» **Requirement**
Please give back word for word the lines below, from the first one through the one with "State.reset with i".

» **Record extracts**

★ ★ ★

-- ==== Sys2Proof/Tests/Slice0.lean ====
section
/-! SUPPORT. Small tests of single operations and single steps, their expected results from spec/95_test_vectors.md and the rules cited, and a witness for the hypotheses of each statement. -/

namespace Sys2Proof.Tests

open Sys2Proof.Machine

/-- What a step of one instruction leaves, seen through `f`; none if it stops. -/
def obs {α : Type} (f : State → α) : Result → Option α
  | .next t => some (f t)
  | .fault _ => none
  | .refused _ => none

/-- The fault record a result latches. -/
def record (r : Result) : Option FaultRecord := (obs (fun t => t.fault) r).join

/-- A state after creation with two registers set. -/
def with2 (x : Reg) (a : Byte) (y : Reg) (b : Byte) : State := (State.reset.setReg x a).setReg y b

/-- A state after creation with `i` set and some bytes stored there. -/
def withI (a : Word) (bs : List Byte) : State :=
  { State.reset with i := a, mem := State.reset.mem.putBytes a.toNat bs }

/-- A state after creation with a small framebuffer, all clear. -/
def withFb (w h : Nat) (s : State) : State :=
  { s with fb := { width := w, height := h, rows := List.replicate h (List.replicate w false) } }

/-- A state after creation under other parameters. -/
def withParams (p : Params) (s : State) : State := { s with params := p }

/-! ### WellFormed: an ill-formed term for each word the check excludes (30_encoding.md R104) -/

theorem test_wf_refuses_sys_0E0 : (Instr.sys 0x0E0).wf = false := by decide
theorem test_wf_refuses_sys_0EE : (Instr.sys 0x0EE).wf = false := by decide
theorem test_wf_takes_sys_0E1 : (Instr.sys 0x0E1).wf = true := by decide

/-! ### Decoding: a word of every row, written out from its pattern (30_encoding.md R106, 95 section 2) -/

theorem test_decode_format_Z :
    decode .sysFault 0b0000000011100000 = .ok .cls ∧ decode .sysFault 0b0000000011101110 = .ok .ret := by decide

theorem test_decode_format_A :
    decode .sysFault 0b0000000011100001 = .ok (.sys 0x0E1) ∧ decode .sysFault 0b0001101010111100 = .ok (.jp 0xABC) ∧
    decode .sysFault 0b0010101010111100 = .ok (.call 0xABC) ∧ decode .sysFault 0b1010001011110000 = .ok (.ldi 0x2F0) ∧
    decode .sysFault 0b1011001100000000 = .ok (.jpv0 0x300) := by decide

theorem test_decode_format_XK :
    decode .sysFault 0b0011101001111111 = .ok (.se 0xA 0x7F) ∧ decode .sysFault 0b0100101001111111 = .ok (.sne 0xA 0x7F) ∧
    decode .sysFault 0b0110101000111100 = .ok (.ld 0xA 0x3C) ∧ decode .sysFault 0b0111101000111100 = .ok (.add 0xA 0x3C) ∧
    decode .sysFault 0b1100001100001111 = .ok (.rnd 3 0x0F) := by decide

theorem test_decode_format_XY :
    decode .sysFault 0b0101000100100000 = .ok (.sev 1 2) ∧ decode .sysFault 0b1001000100100000 = .ok (.snev 1 2) ∧
    decode .sysFault 0b1000000100100000 = .ok (.mov 1 2) ∧ decode .sysFault 0b1000000100100001 = .ok (.or 1 2) ∧
    decode .sysFault 0b1000000100100010 = .ok (.and 1 2) ∧ decode .sysFault 0b1000000100100011 = .ok (.xor 1 2) ∧
    decode .sysFault 0b1000000100100100 = .ok (.addv 1 2) ∧ decode .sysFault 0b1000000100100101 = .ok (.sub 1 2) ∧
    decode .sysFault 0b1000000100100110 = .ok (.shr 1 2) ∧ decode .sysFault 0b1000000100100111 = .ok (.subn 1 2) ∧
    decode .sysFault 0b1000000100101110 = .ok (.shl 1 2) := by decide

theorem test_decode_format_XYN :
    decode .sysFault 0b1101000100100101 = .ok (.drw 1 2 5) ∧ decode .sysFault 0b1101000000000000 = .ok (.drw 0 0 0) := by
  decide

theorem test_decode_format_X :
    decode .sysFault 0b1110000110011110 = .ok (.skp 1) ∧ decode .sysFault 0b1110000110100001 = .ok (.sknp 1) ∧
    decode .sysFault 0b1111000100000111 = .ok (.ldd 1) ∧ decode .sysFault 0b1111000100001010 = .ok (.ldk 1) ∧
    decode .sysFault 0b1111000100010101 = .ok (.lddv 1) ∧ decode .sysFault 0b1111000100011000 = .ok (.lds 1) ∧
    decode .sysFault 0b1111000100011110 = .ok (.addi 1) ∧ decode .sysFault 0b1111000100101001 = .ok (.ldf 1) ∧
    decode .sysFault 0b1111000100110011 = .ok (.ldb 1) ∧ decode .sysFault 0b1111000101010101 = .ok (.ldiv 1) ∧
    decode .sysFault 0b1111000101100101 = .ok (.ldvi 1) := by decide

theorem test_decode_badcode :
    [0x5121, 0x8128, 0x812D, 0x812F, 0x912F, 0xE19F, 0xF100, 0xF108, 0xF1FF].all
      (fun w => decode .sysFault w == .error (.badCode w)) = true := by decide

theorem test_decode_sys_modes :
    decode .sysFault 0x0000 = .ok (.sys 0) ∧ decode .sysBadCode 0x0000 = .error (.badCode 0x0000) ∧
    decode .sysBadCode 0x00E0 = .ok .cls ∧ decode .sysBadCode 0x00EE = .ok .ret := by decide

theorem test_decodeTableWord : decodeTableWord 16 0xD125 = some (.drw 1 2 5) ∧ decodeTableWord 16 0x5121 = none := by
  decide

/-! ### Control flow (95 section 7) -/

theorem test_jp : obs (·.pc) (exec (.jp 0x234) State.reset) = some 0x234 := by decide
theorem test_jpv0_past_memory : obs (·.pc) (exec (.jpv0 0xFFF) (State.reset.setReg 0 0xFF)) = some 0x10FE := by decide
theorem test_call :
    obs (fun t => (t.pc, t.sp, t.stack[0])) (exec (.call 0x210) { State.reset with pc := 0x204 }) =
      some (0x210, 1, 0x206) := by decide
theorem test_call_overflow :
    record (exec (.call 0x300) { State.reset with sp := 16 }) = some ⟨.stackOverflow 16, 0x200, some 0x2300⟩ := by decide
theorem test_ret :
    obs (fun t => (t.pc, t.sp, t.stack[0]))
      (exec .ret { State.reset with sp := 1, stack := (Vector.replicate 16 0).set 0 0x206 }) =
        some (0x206, 0, 0x206) := by decide
theorem test_ret_underflow : record (exec .ret State.reset) = some ⟨.stackUnderflow 0, 0x200, some 0x00EE⟩ := by decide
theorem test_se : obs (·.pc) (exec (.se 3 0x42) (State.reset.setReg 3 0x42)) = some 0x204 ∧
    obs (·.pc) (exec (.se 3 0x42) (State.reset.setReg 3 0x41)) = some 0x202 := by decide
theorem test_sne : obs (·.pc) (exec (.sne 3 0x42) (State.reset.setReg 3 0x41)) = some 0x204 := by decide
theorem test_sev : obs (·.pc) (exec (.sev 1 2) (with2 1 7 2 7)) = some 0x204 := by decide
theorem test_snev : obs (·.pc) (exec (.snev 1 2) (with2 1 7 2 8)) = some 0x204 ∧
    obs (·.pc) (exec (.snev 1 2) (with2 1 7 2 7)) = some 0x202 := by decide
theorem test_sys : record (exec (.sys 0x123) State.reset) =
    some ⟨.unimplemented .sys 0x0123, 0x200, some 0x0123⟩ := by decide

/-! ### Arithmetic and logic (95 section 3) -/

theorem test_ld : obs (·.reg 0xA) (exec (.ld 0xA 0x3C) State.reset) = some 0x3C := by decide
theorem test_add_keeps_VF : obs (fun t => (t.reg 1, t.reg 15)) (exec (.add 1 0xFF) (with2 1 1 15 7)) = some (0, 7) := by
  decide
theorem test_add_VF : obs (·.reg 15) (exec (.add 15 0xFF) (State.reset.setReg 15 0xFF)) = some 0xFE := by decide
theorem test_mov : obs (·.reg 1) (exec (.mov 1 5) (State.reset.setReg 5 9)) = some 9 := by decide
theorem test_or : obs (fun t => (t.reg 1, t.reg 15)) (exec (.or 1 2) ((with2 1 0x0F 2 0xF0).setReg 15 4)) =
    some (0xFF, 4) := by decide
theorem test_and : obs (·.reg 1) (exec (.and 1 2) (with2 1 0x3C 2 0x0F)) = some 0x0C := by decide
theorem test_xor : obs (·.reg 1) (exec (.xor 1 2) (with2 1 0x3C 2 0x0F)) = some 0x33 ∧
    obs (·.reg 1) (exec (.xor 1 1) (State.reset.setReg 1 0x5A)) = some 0 := by decide
theorem test_addv : obs (fun t => (t.reg 1, t.reg 15)) (exec (.addv 1 2) ((with2 1 0xC8 2 0x64).setReg 15 7)) =
    some (0x2C, 7) := by decide
theorem test_sub_strict : obs (fun t => (t.reg 1, t.reg 15)) (exec (.sub 1 2) ((with2 1 5 2 5).setReg 15 9)) =
    some (0, 0) := by decide
theorem test_sub_VF : obs (·.reg 15) (exec (.sub 15 2) (with2 15 5 2 3)) = some 2 ∧
    obs (fun t => (t.reg 1, t.reg 15)) (exec (.sub 1 15) (with2 1 5 15 3)) = some (2, 1) := by decide
theorem test_subn : obs (fun t => (t.reg 1, t.reg 15)) (exec (.subn 1 2) (with2 1 5 2 3)) = some (0xFE, 0) ∧
    obs (·.reg 15) (exec (.subn 15 2) (with2 15 3 2 5)) = some 2 := by decide
theorem test_subn_literal :
    let s := fun a b => withParams { Params.default with subnFlag := .literal } (with2 1 a 2 b)
    obs (·.reg 15) (exec (.subn 1 2) (s 5 3)) = some 1 ∧ obs (·.reg 15) (exec (.subn 1 2) (s 0 1)) = some 0 := by decide
theorem test_shr : obs (fun t => (t.reg 4, t.reg 15)) (exec (.shr 4 0) (with2 4 0x85 15 7)) = some (0x42, 7) := by decide
theorem test_shr_flag_last :
    obs (·.reg 15) (exec (.shr 15 0) (withParams { Params.default with shiftVf := .shiftedOutBit }
      (State.reset.setReg 15 0x03))) = some 1 := by decide
theorem test_shl : obs (fun t => (t.reg 4, t.reg 15)) (exec (.shl 4 0) (with2 4 0x85 15 7)) = some (0x0A, 7) := by decide
theorem test_shl_flag_last :
    obs (·.reg 15) (exec (.shl 15 0) (withParams { Params.default with shiftVf := .shiftedOutBit }
      (State.reset.setReg 15 0x81))) = some 1 := by decide
theorem test_rnd_masks (s : State) : obs (·.reg 5) (exec (.rnd 5 0xF0) s) = some (Config.rngDraw s.rngIndex &&& 0xF0) := by
  simp [exec, execRnd, obs, State.reg, State.setReg, State.advance]

/-! ### Index register and memory (95 section 4) -/

theorem test_ldi : obs (·.i) (exec (.ldi 0x2F0) State.reset) = some 0x2F0 := by decide
theorem test_addi_no_mask : obs (·.i) (exec (.addi 1) ((State.reset.setReg 1 1).setI 0xFFF)) = some 0x1000 := by decide
theorem test_addi_wraps : obs (·.i) (exec (.addi 1) ((State.reset.setReg 1 1).setI 0xFFFF)) = some 0 := by decide
theorem test_ldf : obs (·.i) (exec (.ldf 1) (State.reset.setReg 1 0x3A)) = some 0x032 ∧
    obs (·.i) (exec (.ldf 1) (State.reset.setReg 1 0xFF)) = some 0x04B := by decide
theorem test_ldb_top :
    obs (fun t => (t.mem.byte 0xFFD, t.mem.byte 0xFFE, t.mem.byte 0xFFF))
      (exec (.ldb 1) ((State.reset.setReg 1 255).setI 0xFFD)) = some (2, 5, 5) := by decide
theorem test_ldb_raises :
    record (exec (.ldb 1) (State.reset.setI 0xFFE)) = some ⟨.exceedsCapacity 0xFFE 3, 0x200, some 0xF133⟩ ∧
    record (exec (.ldb 1) (State.reset.setI 0x04F)) = some ⟨.readOnly 0x04F 3, 0x200, some 0xF133⟩ ∧
    obs (fun t => (t.mem.byte 0x4F, t.mem.byte 0x50, t.mem.byte 0x51))
      (exec (.ldb 1) (withParams { Params.default with fontWrite := .allow } ((State.reset.setReg 1 9).setI 0x04F))) =
        some (0, 0, 9) := by decide
theorem test_ldiv :
    obs (fun t => (t.mem.byte 0xFF3, t.mem.byte 0xFFF, t.i)) (exec (.ldiv 9) ((with2 3 0x33 15 0xEE).setI 0xFF0)) =
      some (0x33, 0xEE, 0xFF0) := by decide
theorem test_ldiv_raises :
    record (exec (.ldiv 0) (State.reset.setI 0xFFF0)) = some ⟨.exceedsCapacity 0xFFF0 16, 0x200, some 0xF055⟩ ∧
    record (exec (.ldiv 0) (State.reset.setI 0x041)) = some ⟨.readOnly 0x041 16, 0x200, some 0xF055⟩ := by decide
theorem test_ldvi_font :
    obs (fun t => (t.reg 0, t.reg 5, t.reg 10, t.reg 15)) (exec (.ldvi 0) State.reset) =
      some (0xF0, 0x20, 0xF0, 0xF0) := by decide
theorem test_ldvi_raises :
    record (exec (.ldvi 0) (State.reset.setI 0xFF1)) = some ⟨.outOfBounds 0xFF1 16, 0x200, some 0xF065⟩ := by decide

/-! ### Display (95 section 5) -/

theorem test_cls : obs (fun t => (t.fb.pixel 1 2, t.fb.width, t.fb.height))
    (exec .cls { State.reset with fb := State.reset.fb.setPixel 1 2 true }) = some (false, 64, 32) := by decide +kernel
/-- Row 5.4: a sprite of two rows 81 81 at (60, 31) wraps both ways. -/
theorem test_drw_wraps :
    obs (fun t => ((List.range 32).flatMap fun y => (List.range 64).filterMap fun x =>
        if t.fb.pixel y x then some (y, x) else none, t.reg 15))
      (exec (.drw 1 2 2) (((withI 0x300 [0x81, 0x81]).setReg 1 0x3C).setReg 2 31)) =
        some ([(0, 3), (0, 60), (31, 3), (31, 60)], 0) := by decide +kernel
/-- Row 5.7: on a 4 x 2 display a row of 8 set bits overlaps itself: all clear, VF = 1. -/
theorem test_drw_overlap :
    obs (fun t => (t.fb.rows, t.reg 15)) (exec (.drw 0 0 1) (withFb 4 2 (withI 0x300 [0xFF]))) =
      some ([[false, false, false, false], [false, false, false, false]], 1) := by decide +kernel
/-- Rows 5.11, 5.12: shrinking drops, growing clears. -/
theorem test_resize :
    (({ width := 3, height := 1, rows := [[true, true, true]] } : Framebuffer).resize 2 1).resize 3 2 =
      { width := 3, height := 2, rows := [[true, true, false], [false, false, false]] } := by decide

/-! ### Timers (95 section 6) -/

theorem test_ldd : obs (·.reg 3) (exec (.ldd 3) { State.reset with delay := ⟨0x20, 4, 0⟩ }) = some 0x20 := by decide
theorem test_lddv : obs (fun t => t.delay.value) (exec (.lddv 3) (State.reset.setReg 3 0x3C)) = some 0x3C := by decide
theorem test_lddv_zero_stops : obs (·.delay) (exec (.lddv 3) { State.reset with delay := ⟨5, 2, 7⟩ }) = some ⟨0, 0, 7⟩ := by
  decide
theorem test_lds : obs (fun t => (t.sound.value, t.delay.value)) (exec (.lds 3) (State.reset.setReg 3 5)) =
    some (5, 0) := by decide
theorem test_ldd_waiting_timer (t : Timer) (h : t.value ≠ 0) (hp : t.phase = 1) (gap : Nat → Nat) :
    (t.elapse gap).value = t.value := by
  have hv : t.value.toNat ≠ 0 := fun e => h (BitVec.eq_of_toNat_eq e)
  obtain ⟨k, hk⟩ := Nat.exists_eq_succ_of_ne_zero hv
  simp [Timer.elapse, hk, Timer.elapseFor, hp]
/-- Row 6.9. -/
theorem test_timed :
    (((⟨0, 0⟩ : TimedTimer).set 3).advance 10 9).value = 3 ∧ (((⟨0, 0⟩ : TimedTimer).set 3).advance 10 10).value = 2 ∧
    (((⟨0, 0⟩ : TimedTimer).set 3).advance 10 30).value = 0 := by decide

/-! ### Key instructions (95 section 8) -/

theorem test_skp : record (exec (.skp 1) State.reset) = some ⟨.unimplemented .skp 0xE19E, 0x200, some 0xE19E⟩ := by decide
theorem test_sknp : record (exec (.sknp 1) State.reset) = some ⟨.unimplemented .sknp 0xE1A1, 0x200, some 0xE1A1⟩ := by decide
theorem test_ldk : record (exec (.ldk 3) { State.reset with pc := 0x204 }) =
    some ⟨.unimplemented .ldk 0xF30A, 0x204, some 0xF30A⟩ := by decide

/-! ### The step -/

/-- Row 7.17: an odd fetch address. -/
theorem test_step_odd_fetch :
    obs (fun t => (t.reg 0, t.pc)) (step ({ State.reset with pc := 0x201 }.withFetchWord 16 0x6077)) =
      some (0x77, 0x203) := by decide
/-- Rows 7.15, 7.16: the last fetchable word is at 0xFFE. -/
theorem test_step_top_of_memory :
    obs (·.pc) (step ({ State.reset with pc := 0xFFE }.withFetchWord 16 0x1200)) = some 0x200 ∧
    record (step { State.reset with pc := 0xFFF }) = some ⟨.outOfBounds 0xFFF 2, 0xFFF, none⟩ := by decide
theorem test_step_badcode : record (step (State.reset.withFetchWord 16 0x5121)) =
    some ⟨.badCode 0x5121, 0x200, some 0x5121⟩ := by decide
/-- P4c: cleared memory is SYS 0x000. -/
theorem test_step_from_reset : record (step State.reset) =
    some ⟨.unimplemented .sys 0x0000, 0x200, some 0x0000⟩ := by decide
/-- R356: after a reset nothing of the old program is left, and the illegal word 0x0000 raises under SysBadCode. -/
theorem test_step_after_reset :
    record (step (hostReset (withParams { Params.default with sysMode := .sysBadCode } (withI 0x200 [0x12, 0x00])))) =
      some ⟨.badCode 0x0000, 0x200, some 0x0000⟩ := by decide
/-- S3: too large a program is rejected; one of 3 bytes reads back. -/
theorem test_load :
    (match loadProgram State.reset [0x12, 0x34, 0xAB] with
      | .ok t => [t.mem.byte 0x200, t.mem.byte 0x201, t.mem.byte 0x202, t.mem.byte 0]
      | .error _ => []) = [0x12, 0x34, 0xAB, 0xF0] := by decide
theorem test_load_too_large :
    loadProgram State.reset (List.replicate 3585 0) = .error (.programTooLarge 3585) := by
  unfold loadProgram
  rw [List.length_replicate]
  exact if_pos (by decide)
/-- R350: reset clears 0x200 up, and the font stays. -/
theorem test_reset : ((hostReset (withI 0x1FF [7, 8])).mem.byte 0x1FF, (hostReset (withI 0x1FF [7, 8])).mem.byte 0x200) =
    (7, 0) := by decide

★ ★ ★

» **Written solution**
-- ==== Sys2Proof/Tests/Slice0.lean ====
section
/-! SUPPORT. Small tests of single operations and single steps, their expected results from spec/95_test_vectors.md and the rules cited, and a witness for the hypotheses of each statement. -/

namespace Sys2Proof.Tests

open Sys2Proof.Machine

/-- What a step of one instruction leaves, seen through `f`; none if it stops. -/
def obs {α : Type} (f : State → α) : Result → Option α
  | .next t => some (f t)
  | .fault _ => none
  | .refused _ => none

/-- The fault record a result latches. -/
def record (r : Result) : Option FaultRecord := (obs (fun t => t.fault) r).join

/-- A state after creation with two registers set. -/
def with2 (x : Reg) (a : Byte) (y : Reg) (b : Byte) : State := (State.reset.setReg x a).setReg y b

/-- A state after creation with `i` set and some bytes stored there. -/
def withI (a : Word) (bs : List Byte) : State :=
  { State.reset with i := a, mem := State.reset.mem.putBytes a.toNat bs }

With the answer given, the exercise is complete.